Emanuel Wants Census Recount

Mayor Rahm Emanuel wants the U.S. Census Bureau to recount Chicago’s population. He believes we have more than 2,695,598 people living in the city. As one of the census enumerators who tried to count all those people, I can tell you he’s right. Consider this adventure in enumerating:

Outside a building with yellow grass and empty Cheetos bags in the courtyard, I was blocked by a gate with a broken intercom. This was on a Jonquil Terrace, low-income street in the neighborhood known colloquially as the Juneway Jungle or, even more colloquially, “The Jungle.” I called the management company number bolted to the brick wall.

“This is the Census Bureau. I need someone to let me in your building.”

“We don’t have time to send anyone over,” an irritated woman with a European accent said. “Why don’t you just mail people a form?”

“We did that,” I told her. “We’re trying to find the people who didn’t send their forms back.”

“WELL, HAS IT OCCURRED TO YOU THEY MIGHT NOT WANT TO PARTICIPATE?” she snapped.

“Ma’am,” I said, “this is the Census. We have to count everyone.

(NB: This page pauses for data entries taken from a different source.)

/-- The decoder against the table's `match` and `mask` columns (R85), with checks 4 and 5 of R84 on top:
a word decodes only to a command whose row it selects; and a word that selects a row decodes to a
command of that row, or has `D = E` (SIGN, DERDEC) or `A > 6` (XLDC). -/
def Obligations.DecodeFollowsMatchAndMask : Prop :=
  ∀ (w : W32) (i : Instr),
    (decode w = .ok i → selects w i) ∧
    (selects w i →
      (∃ j, j.matchMask = i.matchMask ∧ decode w = .ok j) ∨
      (decode w = .error .sameDestination ∧ (opc w = 0x42 ∨ opc w = 0x53) ∧ fieldD w = fieldE w) ∨
      (decode w = .error .badSelector ∧ opc w = 0x03 ∧ 6 < fieldA w))

/-- Reserved and illegal words (R87): a reserved opcode, a word no row selects, `D = E` for SIGN or
DERDEC and a selector above 6 complete with `ILLEGAL_COMMAND` and write nothing else; the word 0 is NOP. -/
def Obligations.ReservedAndIllegalWords : Prop :=
  (∀ s : State, s.status.busy = true →
    ((0x04 ≤ opc s.cmd ∧ opc s.cmd ≤ 0x0F) ∨ (0x1B ≤ opc s.cmd ∧ opc s.cmd ≤ 0x1F) ∨
      (0x2B ≤ opc s.cmd ∧ opc s.cmd ≤ 0x2F) ∨ (0x33 ≤ opc s.cmd ∧ opc s.cmd ≤ 0x3F) ∨
      (0x44 ≤ opc s.cmd ∧ opc s.cmd ≤ 0x4F) ∨ (0x54 ≤ opc s.cmd ∧ opc s.cmd ≤ 0xFF) ∨
      (∀ i : Instr, ¬ selects s.cmd i) ∨
      ((opc s.cmd = 0x42 ∨ opc s.cmd = 0x53) ∧ fieldD s.cmd = fieldE s.cmd) ∨
      (opc s.cmd = 0x03 ∧ 6 < fieldA s.cmd)) →
    engineTurn s = .next (completed s .illegalCommand)) ∧
  (∀ w : W32, (∃ i, decode w = .ok i) ∨ (∃ r, decode w = .error r)) ∧
  decode 0x00000000#32 = .ok .nop

/-- Words written out from the spec's encodings decode to what they stand for (R85, R86). -/
def Obligations.SpecWordsDecode : Prop :=
  decode 0x00021315#32 = .ok (.fmul 3 1 2) ∧ decode 0x10020118#32 = .ok (.fpow 1 0 2 true) ∧
  decode 0x03010242#32 = .ok (.sign 2 3 0 1) ∧ decode 0x00000001#32 = .ok .zeroize ∧
  decode 0x00006F03#32 = .ok (.xldc 15 6) ∧ decode 0x0E321020#32 = .ok (.pset 0 1 2 3 14) ∧
  decode 0x10001032#32 = .ok (.liftx 0 1 true) ∧ decode 0x09870043#32 = .ok (.verify 0 7 8 9) ∧
  decode 0x10005050#32 = .ok (.secenc 5 true) ∧ decode 0x0B000A53#32 = .ok (.derdec 10 11)

/-! ### The step and the bus (20_memory.md, 40_control.md) -/

/-- A step runs the decoded command: when the engine's turn comes and a command is latched, the step is
exec of it, and an idle engine changes nothing (R84, R100, R101, R280). That an empty agenda gives the engine's turn is
the model's choice (log 1), and so is how a word is placed to be the next step's command, the `withFetchWord` clause (log 2). -/
def Obligations.StepRunsLatchedCommand : Prop :=
  (∀ (s : State) (i : Instr) (rest : List Event),
    s.agenda = .engine :: rest ∨ (s.agenda = [] ∧ rest = []) →
    (s.status.busy = true → decode s.cmd = .ok i → step s = exec i { s with agenda := rest }) ∧
    (s.status.busy = false → step s = .next { s with agenda := rest })) ∧
  (∀ (s : State) (w : W32) (i : Instr), decode w = .ok i →
    step (s.withFetchWord 32 w.toNat) =
      exec i { s with cmd := w, status := { s.status with busy := true, done := false }, nonce := none })

/-- What every well-formed read returns, and that a read changes nothing else (R36, R38, R53 to R55, R57, R62). -/
def Obligations.ReadsReturnTheWindow : Prop :=
  ∀ s : State,
    reads s 0x000 0x4D464145 ∧ reads s 0x004 0x00000001 ∧
    (∃ v, reads s 0x008 v ∧ ∀ k, k < 32 → v.getLsbD k = (k == 0 && s.ie)) ∧
    (∃ v, reads s 0x00C v ∧ v.getLsbD 0 = s.status.busy ∧ v.getLsbD 1 = s.status.done ∧
      v.getLsbD 2 = s.status.err ∧ v.getLsbD 3 = s.status.ign ∧
      (∀ k, k < 8 → v.getLsbD (8 + k) = s.status.code.value.getLsbD k) ∧
      ∀ k, (4 ≤ k ∧ k < 8) ∨ 16 ≤ k → v.getLsbD k = false) ∧
    reads s 0x010 s.cmd ∧
    (∃ v, reads s 0x014 v ∧ v.getLsbD 0 = s.flags.eq ∧ v.getLsbD 1 = s.flags.inf ∧ v.getLsbD 2 = s.flags.vok ∧
      v.getLsbD 3 = s.flags.nrt ∧ ∀ k, 4 ≤ k → v.getLsbD k = false) ∧
    reads s 0x018 s.cmdcnt ∧
    (∃ v, reads s 0x01C v ∧ (∀ i : Reg, v.getLsbD i.val = s.f[i.val].valid) ∧ ∀ k, 16 ≤ k → v.getLsbD k = false) ∧
    (∃ v, reads s 0x020 v ∧ (∀ i : Reg, v.getLsbD i.val = s.p[i.val].valid) ∧ ∀ k, 16 ≤ k → v.getLsbD k = false) ∧
    reads s 0x024 (BitVec.ofNat 32 s.len.toNat) ∧
    (∀ (i : Reg) (j : Fin 8) (off : BitVec 12), off.toNat = 0x100 + 32 * i.val + 4 * j.val →
      reads s off (s.x[i.val].extractLsb' (32 * j.val) 32)) ∧
    (∀ (k : Fin 32) (off : BitVec 12), off.toNat = 0x300 + 4 * k.val →
      ∃ v, reads s off v ∧ ∀ i, i < 4 → v.extractLsb' (8 * i) 8 = s.buf.read (4 * k.val + i)) ∧
    (∀ off : BitVec 12, off.toNat % 4 = 0 → (0x028 ≤ off.toNat ∧ off.toNat < 0x100) ∨ 0x380 ≤ off.toNat →
      reads s off 0)

/-- What a well-formed write does while the engine is idle: an X word, a `BUF` word and `LEN` store the
value and nothing else; read-only and reserved offsets ignore it, busy or not (R53, R54, R55, R57, R58). -/
def Obligations.IdleWritesStore : Prop :=
  (∀ (s : State) (v : W32), s.status.busy = false →
    (∀ (i : Reg) (j : Fin 8) (off : BitVec 12), off.toNat = 0x100 + 32 * i.val + 4 * j.val →
      ∃ u : W256, writes s off v (withX s i u) ∧ u.extractLsb' (32 * j.val) 32 = v ∧
        ∀ k : Fin 8, k ≠ j → u.extractLsb' (32 * k.val) 32 = s.x[i.val].extractLsb' (32 * k.val) 32) ∧
    (s.buf.wf → ∀ (k : Fin 32) (off : BitVec 12), off.toNat = 0x300 + 4 * k.val →
      ∃ b, writes s off v { s with buf := b } ∧ (∀ i, i < 4 → b.read (4 * k.val + i) = v.extractLsb' (8 * i) 8) ∧
        ∀ i, i < 4 * k.val ∨ 4 * k.val + 4 ≤ i → b.read i = s.buf.read i) ∧
    writes s 0x024 v { s with len := v.extractLsb' 0 8 }) ∧
  (∀ (s : State) (v : W32) (off : BitVec 12), off.toNat % 4 = 0 →
    off.toNat = 0x000 ∨ off.toNat = 0x004 ∨ (0x014 ≤ off.toNat ∧ off.toNat < 0x024) ∨
      (0x028 ≤ off.toNat ∧ off.toNat < 0x100) ∨ 0x380 ≤ off.toNat →
    writes s off v s)

/-- CMD (R35): a write while idle latches the word and starts the command; a write while busy is
ignored and sets IGN; a read returns the last accepted word; the reset value is 0. -/
def Obligations.CmdRegister : Prop :=
  (∀ (s : State) (w : W32), s.status.busy = false →
    writes s 0x010 w { s with cmd := w, status := { s.status with busy := true, done := false }, nonce := none }) ∧
  (∀ (s : State) (w : W32), s.status.busy = true →
    writes s 0x010 w { s with status := { s.status with ign := true } }) ∧
  (∀ s : State, reads s 0x010 s.cmd) ∧ State.reset.cmd = 0

/-- The busy window (R64): while busy a write to CMD, LEN, an X word or a `BUF` word only sets IGN, and
whatever well-formed access is made other than a reset, nothing but IE, DONE, IGN and the word read changes. -/
def Obligations.BusyWindow : Prop :=
  ∀ (s : State) (off : BitVec 12) (v : W32), s.status.busy = true → off.toNat % 4 = 0 →
    (off.toNat = 0x010 ∨ off.toNat = 0x024 ∨ (0x100 ≤ off.toNat ∧ off.toNat < 0x380) →
      writes s off v { s with status := { s.status with ign := true } }) ∧
    (¬ (off.toNat = 0x008 ∧ v.getLsbD 1 = true) →
      ∃ ie done ign, writes s off v { s with ie := ie, status := { s.status with done := done, ign := ign } }) ∧
    ∃ u, reads s off u

/-- CTRL and STATUS writes take effect busy or not (R33, R34, R302): IE is written and SRST resets, the
reset winning over IE; 1s written to DONE and IGN clear them and 0s leave them, and nothing else of STATUS changes. -/
def Obligations.ControlRegisterWrites : Prop :=
  ∀ (s : State) (v : W32),
    (v.getLsbD 1 = false → writes s 0x008 v { s with ie := v.getLsbD 0 }) ∧
    (v.getLsbD 1 = true → writes s 0x008 v
      { State.reset with entropy := s.entropy, agenda := s.agenda, lastRead := s.lastRead }) ∧
    writes s 0x00C v { s with status := { s.status with
      done := if v.getLsbD 1 then false else s.status.done
      ign := if v.getLsbD 3 then false else s.status.ign } }

/-- The interrupt line (R42, R269): it is IE and DONE; a completion raises it when IE is set, whatever
the code; a W1C of DONE, an acceptance and a reset lower it. -/
def Obligations.InterruptLine : Prop :=
  (∀ s : State, s.irq = true ↔ s.ie = true ∧ s.status.done = true) ∧
  (∀ (s t : State) (i : Instr), s.status.busy = true → exec i s = .next t → t.status.busy = false →
    t.irq = s.ie) ∧
  (∀ (s t : State) (v : W32), v.getLsbD 1 = true → writes s 0x00C v t → t.irq = false) ∧
  (∀ (s t : State) (w : W32), s.status.busy = false → writes s 0x010 w t → t.irq = false) ∧
  State.reset.irq = false

/-- A reset, hard or soft, at any time and whatever is running: every element of the block takes its
reset value and the command in execution is abandoned (R300, R301). -/
def Obligations.ResetAbandonsTheCommand : Prop :=
  ∀ (s : State) (v : W32), v.getLsbD 1 = true →
    let t := { State.reset with entropy := s.entropy, agenda := s.agenda, lastRead := s.lastRead }
    step { s with agenda := .hardReset :: s.agenda } = .next t ∧ writes s 0x008 v t

/-- An access that is not 4 bytes wide and 4-byte aligned is a fault of the host agent; every other access is answered (R52). -/
def Obligations.MalformedAccessFaults : Prop :=
  ∀ (s : State) (width : Width) (off : BitVec 12) (v : W32),
    (width ≠ .w4 ∨ off.toNat % 4 ≠ 0 →
      step { s with agenda := .read width off :: s.agenda } = .fault .busError ∧
      step { s with agenda := .write width off v :: s.agenda } = .fault .busError) ∧
    (width = .w4 ∧ off.toNat % 4 = 0 →
      (∃ t, step { s with agenda := .read width off :: s.agenda } = .next t) ∧
      ∃ t, step { s with agenda := .write width off v :: s.agenda } = .next t)

/-- The eight word writes of a 256-bit value, in any order while idle, leave the register at that value,
the eight reads give its words back, and the value is the sum of those words in place (R56). -/
def Obligations.EightWritesStoreValue : Prop :=
  ∀ (s : State) (i : Reg) (V : W256) (order : List (Fin 8)) (offs : Fin 8 → BitVec 12), s.status.busy = false →
    (∀ j, j ∈ order) → (∀ j, (offs j).toNat = 0x100 + 32 * i.val + 4 * j.val) →
    steps order.length { s with
      agenda := order.map (fun j => .write .w4 (offs j) (V.extractLsb' (32 * j.val) 32)) ++ s.agenda } =
        .next (withX s i V) ∧
    (∀ j, reads (withX s i V) (offs j) (V.extractLsb' (32 * j.val) 32)) ∧
    V.toNat = ((List.finRange 8).map fun j => (V.extractLsb' (32 * j.val) 32).toNat * 2 ^ (32 * j.val)).sum

/-- Nonce secrecy (R43, R204): no bus read and no interrupt depends on the nonce generator's state, no event but the
engine's turn lets it reach anything else, and a completed command and a reset leave none of it. -/
def Obligations.NonceNeverObservable : Prop :=
  (∀ (s : State) (n : Option NonceState) (l : Loc),
    ({ s with nonce := n } : State).busRead l = s.busRead l ∧ ({ s with nonce := n } : State).irq = s.irq) ∧
  (∀ (s : State) (n : Option NonceState) (ev : Event), ev ≠ .engine →
    forgetNonce (applyEvent ev { s with nonce := n }) = forgetNonce (applyEvent ev s)) ∧
  (∀ (s t : State) (i : Instr), s.status.busy = true → exec i s = .next t → t.status.busy = false → t.nonce = none) ∧
  (∀ s t : State, step { s with agenda := .hardReset :: s.agenda } = .next t → t.nonce = none)

/-- Engines of one system share nothing: a step of one leaves every other as it was, and is its own step (R278). -/
def Obligations.EnginesShareNothing : Prop :=
  ∀ (y : System) (i : Nat) (s t : State), y.engines[i]? = some s → step s = .next t →
    ∃ y', y.stepAt i = .next y' ∧ y'.engines[i]? = some t ∧
      ∀ j, j ≠ i → y'.engines[j]? = y.engines[j]?

/-! ### The state (10_state.md) -/

/-- After a reset every state element holds the value of R44's table, the constant ROM's constants among them. -/
def Obligations.ResetStateValues : Prop :=
  (∀ i : Reg, State.reset.x[i.val] = 0) ∧
  (∀ i : Reg, State.reset.f[i.val] = ⟨false, ⟨0, 0⟩⟩) ∧
  (∀ i : Reg, State.reset.p[i.val] = ⟨false, ⟨false, ⟨0, 0⟩, ⟨0, 0⟩, ⟨0, 0⟩, ⟨0, 0⟩⟩⟩) ∧
  (∀ j, j < 128 → State.reset.buf.read j = 0x00) ∧ State.reset.len = 0 ∧
  reads State.reset 0x014 0 ∧ reads State.reset 0x008 0 ∧ reads State.reset 0x00C 0 ∧ reads State.reset 0x010 0 ∧
  reads State.reset 0x01C 0 ∧ reads State.reset 0x020 0 ∧ reads State.reset 0x018 0 ∧
  reads State.reset 0x000 0x4D464145 ∧ reads State.reset 0x004 0x00000001 ∧
  (rom 0 = some 0xfffffffffffffffffffffffffffffffffffffffffffffffffffffffefffffc2f ∧
    rom 1 = some 0xfffffffffffffffffffffffffffffffebaaedce6af48a03bbfd25e8cd0364141 ∧
    rom 2 = some 0x79be667ef9dcbbac55a06295ce870b07029bfcdb2dce28d959f2815b16f81798 ∧
    rom 3 = some 0x483ada7726a3c4655da4fbfc0e1108a8fd17b448a68554199c47d08ffb10d4b8 ∧
    rom 4 = some 7 ∧ rom 5 = some 0 ∧ rom 6 = some 1) ∧
  State.reset.status.busy = false ∧ State.reset.irq = false

/-- The invariant holds at reset. -/
def Obligations.InvariantAtReset : Prop := State.reset.Inv ∧ State.reset.curvesOk

/-- Every step keeps the invariant: legal F and P registers (R23, R26), `BUF` in canonical form, a code
that is produced (R266), and nonce state only inside a command in execution (R43). -/
def Obligations.StepKeepsInvariant : Prop := ∀ s t : State, s.Inv → step s = .next t → t.Inv

/-- Every step keeps the points of prime moduli on their curves (R26). -/
def Obligations.StepKeepsPointsOnCurve : Prop :=
  ∀ s t : State, s.Inv → s.curvesOk → step s = .next t → t.curvesOk

/-! ### What every command does and keeps (40_control.md, 60_exceptions.md) -/

/-- Completion (R101, R263): every command answers a next state, which is a completion: CODE, ERR by its
class, BUSY 0, DONE 1, CMDCNT one more, IGN kept; only SIGN and KEYGEN may stay in execution, and then
no register, flag, `BUF` byte or STATUS field has changed. -/
def Obligations.EveryCommandCompletes : Prop :=
  ∀ (i : Instr) (s : State), ∃ t, exec i s = .next t ∧
    ((∃ u c, t = completed u c ∧ u.status = s.status ∧ u.cmdcnt = s.cmdcnt) ∨
     (mayContinue i = true ∧ t = { s with nonce := t.nonce, entropy := t.entropy }))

It’s in the Constitution.”

I envied rural and suburban enumerators, who didn’t have to talk their way into high-rises. They also didn’t look out of place wearing a tie.

(“This ain’t a good day to be sellin’ insurance!” someone had shouted, as I walked to my addresses. I flipped my satchel to show I was “the census man.”)

Three minutes later, I followed a tenant into the courtyard. It was the government’s good fortune that the locks on the exterior doors were broken, too, so I could pester everyone in the building right on their doorsteps. That beat an intercom. It’s easy to get information out of people when you wave a federal ID in their faces.

Despite my best efforts at trespassing, I was unable to complete a form for four units in that building. The same thing happened in another slummy building on my beat. The slumlord refused to cooperate. (Most building managers shared their tenant lists with me, allowing me to count people I couldn’t catch at home.) There must have been hundreds, even thousands of buildings like that around the city. The nature of census taking and of poor, immigrant populations in urban areas guarantees that cities will be undercounted in comparison to suburbs and small towns, and thus be deprived their fair share of federal resources: $1,200 per person annually.

According to the Tribune, “the administration estimates the census missed as many as 2,350 Chicagoans, who, if counted, would bring in an extra $2.8 million per year in federal funding.”

I’ll bet we missed more than that, but it would take another army of enumerators to find them.